It’s essential to your small or independently owned healthcare practice that you hire medical professionals who have impeccable credentials and can deliver the standard of care that your patients expect, while also keeping up with continually changing regulations.
Non-compliance can result in fines, lawsuits, or the loss of licenses—not just for your healthcare staff but for your business as well, so it’s critical that you hire skilled and trustworthy professionals. Background checks are the best way to ensure that your next hire has the qualifications, as well as the ethical and moral values, required in this well-regulated, high-risk industry.
In this article, we’ll explain why background checks are necessary for your healthcare practice, and which essential elements to include.
Making background checks an integral part of your hiring process will help protect your patients and your practice from unethical and potentially dangerous healthcare workers.
While most healthcare professionals have a calling to help others, the opportunity to work with vulnerable patients can attract candidates with questionable intentions. Hiring such applicants could put patients in harm’s way and leave your practice vulnerable to a lawsuit.
Negligence and medical malpractice lawsuits are on the rise. In 2019, healthcare practices paid in excess of $4.3 billion in medical malpractice payouts, a 9.23% jump from the previous year.
In addition, fines issued by the Health Insurance Portability and Accountability Act (HIPAA) are in the tens of millions every year. In 2014, a New York City healthcare practice was ordered to pay $387K to the Department of Health and Human Services when a staff member carelessly disclosed a patient’s HIV status, along with other protected health information, to the patient’s employer.
Your healthcare practice may be held accountable for its employees' mistakes and misconduct. A comprehensive background check is essential for protecting your patients and your business.
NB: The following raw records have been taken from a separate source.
-- ==== Sys2Proof/Machine/Operands.lean ====
section
/-! DEFINITION. Every operand form of 30_encoding.md R157 to R163, and the effective address of 43_loadstore.md R300. -/

namespace Sys2Proof.Machine

/-- simm = sext_16(imm) (30_encoding.md R158). -/
def simm (imm : Imm16) : Word := imm.signExtend 32

/-- uimm = zext_16(imm) (30_encoding.md R159). -/
def uimm (imm : Imm16) : Word := imm.setWidth 32

/-- The LUI immediate, imm << 16 (30_encoding.md R160). -/
def upperImm (imm : Imm16) : Word := imm ++ 0#16

/-- The target of a taken branch at pcI, pcI + 4 + (sext_16(imm) << 2), modulo 2^32 (30_encoding.md R161). -/
def branchTarget (pcI : Word) (imm : Imm16) : Word := pcI + 4 + (simm imm <<< 2)

/-- The target of J and JAL, inside the 256 MiB region of the delay slot (30_encoding.md R162). -/
def jumpTarget (pcI : Word) (target : BitVec 26) : Word := (pcI + 4).extractLsb' 28 4 ++ target ++ 0#2

/-- The target of a conditional branch: pcI + 8 when it is not taken (42_branch.md R262). -/
def conditionalTarget (pcI : Word) (imm : Imm16) (taken : Bool) : Word :=
  if taken then branchTarget pcI imm else pcI + 8

/-- The address after the delay slot, the link value (42_branch.md R267). -/
def linkAddress (pcI : Word) : Word := pcI + 8

/-- The link register of JAL, BLTZAL and BGEZAL (42_branch.md R267). -/
def linkReg : RegNum := 31

/-- The shift amount of SLLV, SRLV and SRAV: x[rs][4:0] (30_encoding.md R163). -/
def variableShift (v : Word) : Nat := (v.extractLsb' 0 5).toNat

/-- The effective address of a load or store, x[rs] + sext_16(imm) modulo 2^32 (43_loadstore.md R300). -/
def effectiveAddress (s : State) (rs : RegNum) (imm : Imm16) : Word := readReg s rs + simm imm

/-- Whether a data access is aligned (20_memory.md R102). -/
def aligned (va : Word) (w : Width) : Bool := va.toNat % w.bytes == 0

/-- sext_8 of the low byte of a word (43_loadstore.md R302). -/
def signedByte (v : Word) : Word := (v.extractLsb' 0 8).signExtend 32

/-- sext_16 of the low halfword of a word (43_loadstore.md R304). -/
def signedHalf (v : Word) : Word := (v.extractLsb' 0 16).signExtend 32

end Sys2Proof.Machine
end

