/-- The branches, the jumps and ERET (42_branch.md R265). -/
inductive ControlTransfer : Instr → Prop where
  | beq (rs rt imm) : ControlTransfer (.beq rs rt imm)
  | bne (rs rt imm) : ControlTransfer (.bne rs rt imm)
  | blez (rs imm) : ControlTransfer (.blez rs imm)
  | bgtz (rs imm) : ControlTransfer (.bgtz rs imm)
  | bltz (rs imm) : ControlTransfer (.bltz rs imm)
  | bgez (rs imm) : ControlTransfer (.bgez rs imm)
  | bltzal (rs imm) : ControlTransfer (.bltzal rs imm)
  | bgezal (rs imm) : ControlTransfer (.bgezal rs imm)
  | j (target) : ControlTransfer (.j target)
  | jal (target) : ControlTransfer (.jal target)
  | jr (rs) : ControlTransfer (.jr rs)
  | jalr (rd rs) : ControlTransfer (.jalr rd rs)
  | eret : ControlTransfer .eret

/-- Whether the machine's step fetches, from its pc, a word that decodes to `i`. -/
def Fetches (s : State) (i : Instr) : Prop := ∃ w, fetch s = .ok w ∧ decode w = .instr i

/-- The number of a controller's MI bit (10_state.md R65). -/
def miNumber : Controller → Nat
  | .sp => 0
  | .si => 1
  | .ai => 2
  | .vi => 3
  | .pi => 4
  | .dp => 5

/-- The address of an MMIO register: the base of its window (20_memory.md R123) and its offset, a parameter of the
construction (R128). -/
def registerAddress (l : MmioLayout) : MmioReg → Word
  | .spStatus => BitVec.ofNat 32 (0x04000000 + l.sp.status)
  | .spCmdStart => BitVec.ofNat 32 (0x04000000 + l.sp.cmdStart)
  | .dpStatus => BitVec.ofNat 32 (0x04100000 + l.dp.status)
  | .miMode => BitVec.ofNat 32 (0x04300000 + l.mi.mode)
  | .miVersion => BitVec.ofNat 32 (0x04300000 + l.mi.version)
  | .miIntr => BitVec.ofNat 32 (0x04300000 + l.mi.intr)
  | .miIntrMask => BitVec.ofNat 32 (0x04300000 + l.mi.intrMask)
  | .viOrigin => BitVec.ofNat 32 (0x04400000 + l.vi.origin)
  | .viWidth => BitVec.ofNat 32 (0x04400000 + l.vi.width)
  | .viStatus => BitVec.ofNat 32 (0x04400000 + l.vi.status)
  | .aiDramAddr => BitVec.ofNat 32 (0x04500000 + l.ai.dramAddr)
  | .aiLen => BitVec.ofNat 32 (0x04500000 + l.ai.len)
  | .aiStatus => BitVec.ofNat 32 (0x04500000 + l.ai.status)
  | .piDramAddr => BitVec.ofNat 32 (0x04600000 + l.pi.dramAddr)
  | .piCartAddr => BitVec.ofNat 32 (0x04600000 + l.pi.cartAddr)
  | .piRdLen => BitVec.ofNat 32 (0x04600000 + l.pi.rdLen)
  | .piWrLen => BitVec.ofNat 32 (0x04600000 + l.pi.wrLen)
  | .piStatus => BitVec.ofNat 32 (0x04600000 + l.pi.status)
  | .siDramAddr => BitVec.ofNat 32 (0x04800000 + l.si.dramAddr)
  | .siPifRd => BitVec.ofNat 32 (0x04800000 + l.si.pifRd)
  | .siPifWr => BitVec.ofNat 32 (0x04800000 + l.si.pifWr)
  | .siStatus => BitVec.ofNat 32 (0x04800000 + l.si.status)

/-- CP0Write(n, v) of 44_system.md R346 to R353: the bits each COP0 register takes. BadVAddr and the numbers that name no
register take none. -/
def TakesCop0 (n : RegNum) (v : Word) (s t : State) : Prop :=
  t.cp0.index = (if n = 0 then v else s.cp0.index) ∧
    (∀ j < 32, t.cp0.context.getLsbD j =
      if n = 4 ∧ j < 23 then decide (4 ≤ j) && v.getLsbD j else s.cp0.context.getLsbD j) ∧
    t.cp0.badVAddr = s.cp0.badVAddr ∧ t.cp0.count = (if n = 9 then v else s.cp0.count) ∧
    t.cp0.countPhase = (if n = 9 then 0 else s.cp0.countPhase) ∧
    t.cp0.compare = (if n = 11 then v else s.cp0.compare) ∧ t.cp0.ip7 = (if n = 11 then false else s.cp0.ip7) ∧
    t.cp0.status = (if n = 12 then v else s.cp0.status) ∧
    (∀ j < 2, t.cp0.swIP.getLsbD j = if n = 13 then v.getLsbD (8 + j) else s.cp0.swIP.getLsbD j) ∧
    t.cp0.excCode = s.cp0.excCode ∧ t.cp0.bd = s.cp0.bd ∧ t.cp0.epc = (if n = 14 then v else s.cp0.epc)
Background checks are an effective way to screen employees and reveal any red flags. This is especially critical in the healthcare industry as your patients’ safety depends on your organization hiring qualified and trustworthy employees.
Whether you’re recruiting medical staff or administrators, ensure the background checks you use include these 10 essential elements:
A person search uses the candidate’s social security number to establish their identity and confirm they are who they say they are. An address history trace provides all names and all addresses associated with that number.
A nationwide criminal background check searches over half a billion records to report crimes prosecuted in state and local courts. The search is also conducted with any aliases uncovered during the address history trace.
A sex offender background check can identify candidates who are listed on a sex offender registry. The search can be in a single state or nationwide.
An international background check is useful for screening candidates who have lived in other countries. An international search will help determine if the candidate has any criminal records outside of the United States.
County criminal courthouse searches are one of the most complete sources for criminal records since records for all felony and misdemeanor criminal cases tried in local jurisdictions are housed at the county court.
Education verification will validate a candidate’s credentials, completion date, and the official educational accrediting body.
Employment verification will confirm employment history, dates of employment, job position and reason for leaving.
Drug and alcohol testing for healthcare workers is not required by law but is common practice in pre-employment background checks. Screening for drugs and alcohol may flag those with substance abuse, decreasing the potential risk to patients as well as decreasing risk of negligence and malpractice.
Driving record checks are essential for healthcare professionals who use their own vehicle, or a company vehicle, to get from one facility to another, or to transport patients. A driving record check will identify candidates with poor driving records due to driving under the influence of drugs or alcohol, traffic violations, or unpaid parking tickets.
A healthcare compliance search will report on healthcare professionals and practices that have been prohibited from participating in federally funded healthcare programs. It includes a Fraud and Abuse Control Information System (FACIS) search.
FACIS is a database made up of records pulled from federal and state sources. The search consists of exclusions, sanctions, debarments, and disciplinary actions against healthcare professionals and practices for all license types and jurisdictions, making it a necessary addition to your pre-employment background checks.
FACIS offers 3 search levels, each level increases in scope to offer more comprehensive search options.
Level 1 includes the minimum criteria required by the Office of Inspector General Compliance Program Guidance. Searches include federal databases and records maintained by the Office of the Inspector General. They also include state-specific databases when applicable.
Level 2 combines the Level 1 search of federal agencies with information on disciplinary action from numerous agencies and one state of choice.
Level 3 combines Level 1 and 2 searches with thousands of additional data sources and records, including state data, historical data, and millions of individual records.
With over 75,000 records added monthly, and data dating back to 1992, a Level 3 FACIS background check provides the most accurate list of individuals and companies that have been barred from federally funded healthcare programs. The Level 3 search is the optimal choice for exclusion screening of potential healthcare professionals.
Hiring professionals with flawless backgrounds is paramount in the healthcare industry. Conducting comprehensive background checks is the most effective way of ensuring you’re hiring the best healthcare professionals for your organization. This doesn’t just keep your patients safe, it also keeps your practice and reputation intact.
DISCLAIMER: The resources provided here are for educational purposes only and do not constitute legal advice.